The anti-circumcision movement also has strong roots in Soviet tyranny. Circumcision for religious purposes was banned in the Soviet Union in 1924, just as is currently being proposed in San Francisco. In their effort to obliterate all traditional religious observance, the Soviet NKVD (and later, the KGB), would arrest and put on trial those religious Jews who chose to have their sons circumcised on the eighth day after birth, in accordance with the Jewish understanding of Genesis 17: 9-14, where Abraham was commanded by God to circumcise himself, his son Ishmael, and the men of Israel. The Soviets, of course, also outlawed infant baptism, which, like circumcision, is a religious initiatory ritual, on the grounds that it is “abusive” for parents to “impose” their religious beliefs on their non-consenting children. Under these extreme totalitarian “nanny state” conditions, those who practiced circumcision were subject to torture and forced labor in the Siberian gulags, just as under the San Francisco ballot proposal, parents who choose to practice their faith would be subject to years of imprisonment, loss of their children to the clutches of the state, and/or heavy fines.

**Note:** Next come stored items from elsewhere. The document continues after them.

-- ==== Sys2Proof/Machine/Grad.lean ====
section
/-!
DEFINITION. The gradient path (R315–R341): the owner's finish with the sampled dual-path check, publication and the gather, and
the commands of the Vusyn stations (COLL, BUCKET, PUBLISH, GATHER, and the messages that reach them).
-/

namespace Sys2Proof.Machine

open Reg

/-! The owner's finish (R320–R323, R336). -/

/-- The factor F of a bucket: NORM under a detour, SCALE otherwise (R320). -/
def State.finishFactor (s : State) (t : Nat) : Nat :=
  let g := s.get (VSY_DESC_GROUP t)
  if s.get (VSY_GROUP_DETOURED g) = 1 then s.rd .norm g else s.get (VSY_BUCKET_SCALE t)

/-- Offer a NaN entry to VSY_FIRST_NAN of a graph (R322). -/
def offerNan (g t i : Nat) : Act := .ask fun s =>
  let lower := t < s.get (VSY_FIRST_NAN_TAG g) || (t = s.get (VSY_FIRST_NAN_TAG g) && i < s.get (VSY_FIRST_NAN_INDEX g))
  .when (s.get (VSY_FIRST_NAN_VALID g) = 0 || (s.rd .nanFresh g = 1 && lower)) (.all [
    .set (VSY_FIRST_NAN_TAG g) t, .set (VSY_FIRST_NAN_INDEX g) i, .set (VSY_FIRST_NAN_VALID g) 1, .put .nanFresh g 1])

/-- |main − exact| > (N − 1) × 2^−8 × abs, evaluated exactly (R336). -/
def dualMismatch (n : Nat) (main : Val) (e : Exact) : Bool :=
  let exact : Val := .fin (decide (e.sum < 0)) e.sum.natAbs (-100)
  let diff := (main.add exact.neg).1.abs
  decide (diff.cmp (.fin false ((n - 1) * e.abs) (-108)) > 0)

/-- Compare the two sums of a sampled entry (R336). -/
def compareEntry (t a i main : Nat) : Act := .ask fun s =>
  let e := s.exactAt t a i
  let v := fp32.decode main
  let g := s.descGraph t
  if e.unv || !v.isFinite then count (VSY_GRAD_CNT_COUNT 2) (VSY_GRAD_CNT_OVF 2)
  else
    .all [
      count (VSY_GRAD_CNT_COUNT 0) (VSY_GRAD_CNT_OVF 0),
      .modify (VSY_BKT_STAT_SAMPLES t) (fun n => min (n + 1) 0xFFFF),
      modInst t fun x => { x with compared := x.compared + 1 },
      .when (dualMismatch (groupN (s.sizes (s.get (VSY_DESC_GROUP t)))) v e) (.all [
        raiseSource g 7, .set (VSY_BKT_STAT_MISMATCH t) 1, count (VSY_GRAD_CNT_COUNT 1) (VSY_GRAD_CNT_OVF 1),
        .when (s.get VSY_CHK_LOG_VALID = 0) (.all [
          .set VSY_CHK_LOG_INDEX i, .set VSY_CHK_LOG_TAG t, .set VSY_CHK_LOG_GRAPH g, .set VSY_CHK_LOG_VALID 1,
          .set VSY_CHK_VAL_MAIN main,
          .set VSY_CHK_VAL_EXACT (fp32Code (.fin (decide (e.sum < 0)) e.sum.natAbs (-100)))])])]

/-- A finished value: the FP32 sum times F, and its flags; ALL = 1 keeps it as BF16 (R320, R321). -/
def finishValue (flush all : Bool) (sum f : Nat) : Nat × Nat :=
  let x := fp32.read flush sum
  let y := fp32.read flush f
  let v := x.1.mul y.1
  let r := (if all then bf16 else fp32).round .rne flush false v.1
  (if all then fp32Code (bf16.decode r.1) else r.1, x.2 ||| y.2 ||| v.2 ||| r.2)

/-- Finish one entry of a shard (R320–R322, R336). -/
def finishEntry (g : Geo) (x : Inst) (a i : Nat) : Act := .ask fun s =>
  let sum := s.workElem g a i
  let r := finishValue x.flush (s.get (VSY_BUCKET_ALL g.tag) = 1) sum (s.finishFactor g.tag)
  let v := fp32.decode r.1
  let gr := s.descGraph g.tag
  .all [
    .when (s.isSampled g.tag x i) (compareEntry g.tag a i sum),
    setWork g a i r.1,
    instFlags g.tag (r.2 ||| (match v with
      | .inf _ => fOverflow
      | _ => 0)),
    .when v.isNan (.all [raiseSource gr 2, .set (VSY_BKT_STAT_NAN g.tag) 1, offerNan gr g.tag i])]

/-- Finish a column for one actor: every reduce-scatter stage of it is complete (R320). `parity`: an error of the datapath struck the
entries (R296). -/
def finishFor (g : Geo) (parity : Bool) (a c : Nat) : Act := .ask fun s =>
  match s.inst g.tag with
  | none => .skip
  | some x =>
    let k := g.sizes.length
    let ready := s.stagedCol g x a c && ((s.stages g).take k).all (fun st => s.stageDone g x a st c)
    let p := g.pieceAt (rankOf g.sizes (s.actorDigits g.group a)) c
    .when (g.op = opBucket && s.takesPart (s.descGraph g.tag) && c < g.cols && ready && !x.finished.contains (a, c)) (.all [
      readPartials g x a (expand [p]), keepBad g a (expand [p]),
      .each (expand [p]) (finishEntry g x a),
      chargeWork g a p.2,
      .when parity (.seq (poisonElems g.tag a (expand [p])) (vusynParity g.tag true)),
      modInst g.tag fun y => { y with finished := y.finished ++ [(a, c)] }])

/-- MLS_FIN once every column of every shard that this member finishes is finished (R323). -/
def tryFin (t : Nat) : Act := .ask fun s =>
  match s.inst t with
  | none => .skip
  | some x =>
    let g := s.geo t
    .when (g.op = opBucket && !x.finDone &&
        (List.range (s.actors g.group).length).all fun a => (List.range g.cols).all fun c => x.finished.contains (a, c))
      (.seq (modInst t fun y => { y with finDone := true }) (mlsAdd (s.get (VSY_BUCKET_MLS_FIN t)) 1 none))

/-- BUCKET_FINISH: the column of the member's own shard, and of the shard it plays (R320, R339). -/
def bucketFinish (t c : Nat) (parity : Bool) : Act := .ask fun s =>
  let g := s.geo t
  .all [
    .each (List.range (s.actors g.group).length) (fun a => finishFor g parity a c), tryFin t, settle, tryComplete t]

/-! Publication (R324–R326). -/

def vwPlayed (w : Nat) : Bool := bitAt w 16

/-- Surviving members other than this chip: the receivers of a publication (R326). -/
def State.receivers (s : State) (g : Nat) : List Nat :=
  ((s.survivors g).filter fun r => r ≠ s.ownRank g).map (s.rankChip g)

/-- STREAM of a publication message (R327). -/
def pubStream (t num : Nat) : Nat := msgStream t 0 1 0 num

/-- Publication messages of a descriptor, of whatever instance, that some receiver has not released (R326). -/
def State.pubUnreleased (s : State) (t : Nat) : Nat :=
  (s.receivers (s.get (VSY_DESC_GROUP t))).foldl (fun n c =>
    max n ((s.sentCounts.filter fun x => x.stream % 2 ^ 16 = pubStream t 0 && x.chip = c).foldl
      (fun k x => k + seqFwd x.sent x.released) 0)) 0

/-- A PUBLISH alternative is ready: its streams, an instance, a played position where PLAYED = 1, and a free place (R324, R326). -/
def State.publishReady (s : State) (a : Alt) : Bool :=
  let t := vwTag a.op
  let g := s.get (VSY_DESC_GROUP t)
  s.altReady a && !s.held (s.descGraph t) && s.takesPart (s.descGraph t) &&
  match s.inst t with
  | none => false
  | some _ =>
    (!vwPlayed a.op || 1 < (s.actors g).length) &&
    ((s.receivers g).isEmpty || s.pubUnreleased t < s.get (VSY_DESC_SLOTS t) / (groupN (s.sizes g) - 1))

/-- Whether a parameter tile breaks the rule of R324 for tile `j`. -/
def State.badPublication (s : State) (g : Geo) (t : Tile) (j : Nat) : Bool :=
  let rows := g.shard / max 1 (s.get (VSY_DESC_OUT_COLS g.tag))
  !headerValid t.head || hFmt t.head ≠ 0x09 || s.tps g ≤ j || hCols t.head ≠ s.get (VSY_DESC_OUT_COLS g.tag) ||
  hRows t.head ≠ min (s.pubRows g.tag) (rows - j * s.pubRows g.tag)

/-- A parameter tile as it is published: repacked, with the header that R84 sets for a BF16 tile that is not SCALED (R324). -/
def packedTile (t : Tile) (seq step origin : Nat) : Tile :=
  let h := t.head
  let rows := (List.range (hRows h)).map fun r => (List.range (hCols h)).map fun i => elemCode h t.payload 16 r i
  (Tile.of (outHeader h 0x09 false 0) (layRows 16 (rowLen 0x09 (hCols h)) rows [])).stamp seq step origin

/-- A PUBLISH firing (R324, R325). `parity`: an error in the station's slots struck the tile (R296). -/
def publishFire (parity : Bool) (e : Nat) (a : Alt) : Act := .ask fun s =>
  let t := vwTag a.op
  match s.inst t, a.inputs with
  | some x, i :: _ =>
    let g := s.geo t
    let played := vwPlayed a.op
    let j := if played then x.played else x.published
    let tile := s.inputD i
    if s.badPublication g tile j then badHeader i
    else
      let rank := rankOf g.sizes (s.actorDigits g.group (b2n played))
      let bad := hPoison tile.head || parity
      let rec_ := packedTile (tile.withPoison parity) j (s.stepNum (s.descGraph t)) s.chipId
      let stream := pubStream t x.num
      let rc := s.receivers g.group
      let num := s.nextNum stream (rc.headD 0)
      let head := pieceHead (s.get (VSY_DESC_SIG t)) (s.get (VSY_GROUP_EPOCH g.group)) x.num (s.stepNum (s.descGraph t)) s.chipId rank
        0 0 0 0 rec_.recordLen 3 0 j rank
      .all [
        originate (some (s.descGraph t)) (msgCells (s.mcGroup (s.get (VSY_BUCKET_PUB_MC t))) true true false (s.descEndpt t) stream
          (s.get (VSY_DESC_VC t)) num head rec_.raw rec_.recordLen fun _ => bad),
        .each rc (countSent stream),
        modInst t fun y => if played then { y with played := y.played + 1 } else { y with published := y.published + 1 },
        storePublished g rank j rec_.record,
        .when bad (.each a.streams raisePoisoned), vusynParity t parity,
        consume i, advance e 0, tryGather t]
  | _, _ => .skip

/-- A GATHER firing arms the gather (R316, R325). -/
def gatherFire (e : Nat) (a : Alt) : Act :=
  let t := vwTag a.op
  .all [modInst t fun y => { y with armed := true }, advance e 0, settle, tryGather t]

/-! Commands of the stations (R279, R315). -/

/-- Whether an alternative of a Vusyn station is ready. -/
def State.vsyReady (s : State) (a : Alt) : Bool :=
  match vwKind a.op with
  | 1 => (s.vsyNext a).isSome
  | 2 => (s.vsyNext a).isSome
  | 3 => s.publishReady a
  | 4 => !s.held (s.descGraph (vwTag a.op)) && s.takesPart (s.descGraph (vwTag a.op)) && (s.inst (vwTag a.op)).isSome
  | _ => false

/-- A firing of a Vusyn station of one kind. -/
def vsyCommand (v kind : Nat) (f : Nat → Alt → Act) : Act := .ask fun s =>
  fireOn (0x120 + v) 0 s.vsyReady (fun a => vwKind a.op = kind) (f (0x120 + v))

/-- `parity`: an error in the station's slots or datapath strikes the tile of the firing (R296). -/
def execColl (v : Vusyn) (parity : Bool) (s : State) : Host.Outcome State Fault Refusal :=
  live (vsyCommand v.val 1 (vsyFire parity)) s
def execBucket (v : Vusyn) (parity : Bool) (s : State) : Host.Outcome State Fault Refusal :=
  live (vsyCommand v.val 2 (vsyFire parity)) s
def execPublish (v : Vusyn) (parity : Bool) (s : State) : Host.Outcome State Fault Refusal :=
  live (vsyCommand v.val 3 (publishFire parity)) s
def execGather (v : Vusyn) (s : State) : Host.Outcome State Fault Refusal := live (vsyCommand v.val 4 gatherFire) s
def execBucketFinish (t : BitVec 12) (col : BitVec 32) (parity : Bool) (s : State) : Host.Outcome State Fault Refusal :=
  live (bucketFinish t.toNat col.toNat parity) s

/-- A piece is sent, and what it makes possible inside the chip is done. -/
def pieceSend (t : Nat) (k : MsgKey) (struck : List (Fin 512)) : Act := .all [sendPiece t k struck, settle, tryComplete t]

def execPieceSend (t : BitVec 12) (k : MsgKey) (struck : List (Fin 512)) (s : State) : Host.Outcome State Fault Refusal :=
  live (pieceSend t.toNat k struck) s

/-- TYPE of a whole message: 0 and 1 are pieces, and a COLL message has 0 (R327). -/
def isPieceMsg (m : PieceMsg) : Bool := !(m.grad && (phType m.head.toNat = 2 || phType m.head.toNat = 3))

def execPieceMessage (cells : List Cell) (struck : List (Fin 512)) (s : State) : Host.Outcome State Fault Refusal :=
  live (wholeArrives isPieceMsg cells struck) s
def execSampleMessage (cells : List Cell) (struck : List (Fin 512)) (s : State) : Host.Outcome State Fault Refusal :=
  live (wholeArrives (fun m => m.grad && phType m.head.toNat = 2) cells struck) s
def execPublicationMessage (cells : List Cell) (struck : List (Fin 512)) (s : State) : Host.Outcome State Fault Refusal :=
  live (wholeArrives (fun m => m.grad && phType m.head.toNat = 3) cells struck) s
def execCollCredit (c : Cell) (s : State) : Host.Outcome State Fault Refusal := live (collCreditRx c false) s
def execAbortCell (c : Cell) (s : State) : Host.Outcome State Fault Refusal := live (abortCellRx c) s
def execEnterCell (c : Cell) (s : State) : Host.Outcome State Fault Refusal := live (enterCellRx c) s

/-! The collective watchdog and the abort of a station (R295). -/

/-- What holds the watchdog of an instance (R55, R295): frozen on the chip or halted, the station disabled, P1, a stopping fault on a
stream of the step. -/
def State.collWdHeld (s : State) (t : Nat) (x : Inst) : Bool :=
  s.held (s.descGraph t) || s.get (STN_CTRL_ENABLE (s.descEndpt t)) = 0 || s.get PWR_STATE_STATUS_STATE = 1 ||
  (x.ins ++ x.outs).any s.stopped

/-- The collective watchdog fires on an active instance; it counts in SERVICE alone (R295, R310). -/
def collWatchdog (t : Nat) : Act := .ask fun s =>
  match s.inst t with
  | none => .skip
  | some x =>
    .when (s.get VSY_COLL_CFG_COLL_WD ≠ 0 && s.get GLB_MODE_ROLE = 1 && !s.collWdHeld t x) (.all [
      .each (x.ins ++ x.outs) stallStream,
      mlsCode (s.get (VSY_DESC_MLS_DONE t)) codeStalled,
      endInst t x.num, countVsy 3])

def execCollWatchdogFire (t : BitVec 12) (s : State) : Host.Outcome State Fault Refusal := live (collWatchdog t.toNat) s

/-- An abort of a Vusyn station ends the active instances that it serves, with REASON 3 (R295). -/
def abortVusyn (e : Nat) : Act := .ask fun s =>
  .each (s.insts.filter fun x => s.descEndpt x.tag = e) fun x =>
    abortInst x.tag 3 0 (s.ownRank (s.get (VSY_DESC_GROUP x.tag)))

/-- STATION_ABORT (R61, R295). -/
def stationAbort (e : Nat) : Act := .seq (.when (isVusyn e) (abortVusyn e)) (abortStation e)

def execStationAbort (e : Endpt) (s : State) : Host.Outcome State Fault Refusal :=
  live (Act.when (isStation e.toNat) (stationAbort e.toNat)) s

/-! Clears (R313, R340). -/

/-- VSY_LAG_CFG.CLR (R313). -/
def lagClear : Act :=
  .all [
    .each (List.range 1024) (fun i => .seq (countClear (VSY_LAG_LAST_COUNT i) (VSY_LAG_LAST_OVF i))
      (countClear (VSY_LAG_SUM_COUNT i) (VSY_LAG_SUM_OVF i))),
    .set VSY_LAGGARD_RANK 0, .set VSY_LAGGARD_CHIP 0, .set VSY_LAGGARD_VALID 0]

def execLagClear (s : State) : Host.Outcome State Fault Refusal := live lagClear s
def execCollCounterClear (mask : BitVec 5) (s : State) : Host.Outcome State Fault Refusal :=
  live (Act.each ((List.range 5).filter fun i => bitAt mask.toNat i) fun i => countClear (VSY_CNT_COUNT i) (VSY_CNT_OVF i)) s
def execGradCounterClear (mask : BitVec 3) (s : State) : Host.Outcome State Fault Refusal :=
  live (Act.each ((List.range 3).filter fun i => bitAt mask.toNat i) fun i =>
    countClear (VSY_GRAD_CNT_COUNT i) (VSY_GRAD_CNT_OVF i)) s

end Sys2Proof.Machine
end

The San Francisco ballot proposal is, therefore, not only an egregious offense against America’s Judeo-Christian roots and an effort to further disenfranchise parents, but also a classic example of a governmental violation of the First Amendment, which allows individuals to practice their religious traditions as they see fit. This quest to interfere with the parent-child relationship and the religious practices of countless Jews, Muslims, and others represents an unprecedented assault on Americans’ freedom of religion, one which would be unlikely to hold up in federal court, should the ban be challenged on the grounds of religious freedom, which is expected in the event that voters approve the ban when it comes up on the ballot in the November 2011 elections.